Background technology
1994,7 tame computing machines such as Intel, Compaq, Digital, IBM, Microsoft, NEC, Nortel and communication producer are in order to solve the problem of speed, extended capability and the ease for use of PC in the serial line interface communication, unite and set up USB (Universal Serial Bus) forum, and formally worked out the USB0.9 universal serial bus specification November nineteen ninety-five, be used to form unified PC Peripheral Interface standard.The USB2.0 standard of issue in 2000 provides low speed (1.5Mbps), three kinds of rate modes of (12Mbps) and high speed (480Mbps) adapt to various dissimilar peripheral hardwares at full speed.Particularly, use USB interface, you can use the mode of " daisy chain " to be connected on the PC various equipment, and maximum can be supported nearly 127 equipment, add plug and play and hot plug, compare, made things convenient for many in the use with ancient serial ports and parallel port.

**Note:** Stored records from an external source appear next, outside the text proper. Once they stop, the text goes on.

-- ==== Sys2Proof/Safety.lean ====
section
/-!
DEFINITION. The terms in which the claims speak: what serving a request does to its port, and the relations between the pieces
of the state that every event keeps.
-/

namespace Sys2Proof.Machine

/-! ### Serving a request -/

/-- The answer a request gets from a reply: its sequence and code are echoed (R181). -/
def Request.answered (r : Request) (y : Reply) : Answer :=
  ⟨r.sequence, BitVec.ofNat 8 r.code.code, y.outcome, y.count, y.data⟩

/-- The answers the early close of a port's open transfer produces (R188). -/
def PortState.earlyAnswers (q : PortState) : List Answer :=
  match q.transfer with
  | none => []
  | some t => [t.earlyAnswer]

/-- A port whose open transfer, if any, was closed early: the transfer's answer is produced and its timer stops (R188). -/
def PortState.closed (q : PortState) : PortState :=
  { q with
    transfer := none
    inactivityTimer := if q.transfer.isSome then .stopped else q.inactivityTimer
    outgoing := q.outgoing ++ q.earlyAnswers }

/-- A port with one more answer produced (R181, R183). -/
def PortState.answering (q : PortState) (a : Answer) : PortState := { q with outgoing := q.outgoing ++ [a] }

/-- A port from which the engine has taken the head of the queue, but for the answer to it: an open transfer is closed early,
and the request leaves the queue (R188, R189). -/
def PortState.afterTaking (q : PortState) : PortState :=
  { q.closed with queue := q.queue.tail, headHeld := false }

/-- A port after the engine took the head of its queue and produced an answer (R183, R189). -/
def PortState.afterServing (q : PortState) (a : Answer) : PortState := q.afterTaking.answering a

/-- From `s` to `t` the engine served request `r` of port `p` with reply `y`: the port has its answer, the other port is as it was,
the port is recorded as served last, and no command was queued or lost. -/
structure State.Served (s t : State) (p : Port) (r : Request) (y : Reply) : Prop where
  port : t.port p = (s.port p).afterServing (r.answered y)
  other : t.port (otherPort p) = s.port (otherPort p)
  last : t.servedLast = some p
  queued : t.pending = s.pending

/-- In state `s` the command `c` completes with its own effect whenever the request the engine takes next is of this code and has these
parameters: there is a next state in which the request was served with reply `y`, and which is as `after` says. -/
def State.Serves (s : State) (c : Instr) (code : ReqCode) (ps : List Byte) (y : Reply) (after : State → Prop) : Prop :=
  ∀ p sq, s.nextRequest = some (p, ⟨sq, code, ps⟩) →
    ∃ t, exec c s = .next t ∧ s.Served t p ⟨sq, code, ps⟩ y ∧ after t

/-- Nothing but the ports and the port served last differs. -/
def State.SameButPorts (s t : State) : Prop := t = { s with ports := t.ports, servedLast := t.servedLast }

/-- Nothing but the banks, the ports and the port served last differs. -/
def State.SameButBanks (s t : State) : Prop :=
  t = { s with banks := t.banks, ports := t.ports, servedLast := t.servedLast }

At present, what the parallel-to-serial converter in computer general-purpose serial interface bus (USB2.0) interface circuit on the market used is common shift register, they need spend a large amount of d type flip flops, and need the 0.18umCMOS integrated circuit fabrication process just can reach the processing speed of (480Mbps) at a high speed, cost is higher.
Summary of the invention
The purpose of this utility model provides a kind of simple and reliable, low in energy consumption, the parallel-to-serial converter in the computer general-purpose serial interface bus interface circuit that can effectively reduce cost.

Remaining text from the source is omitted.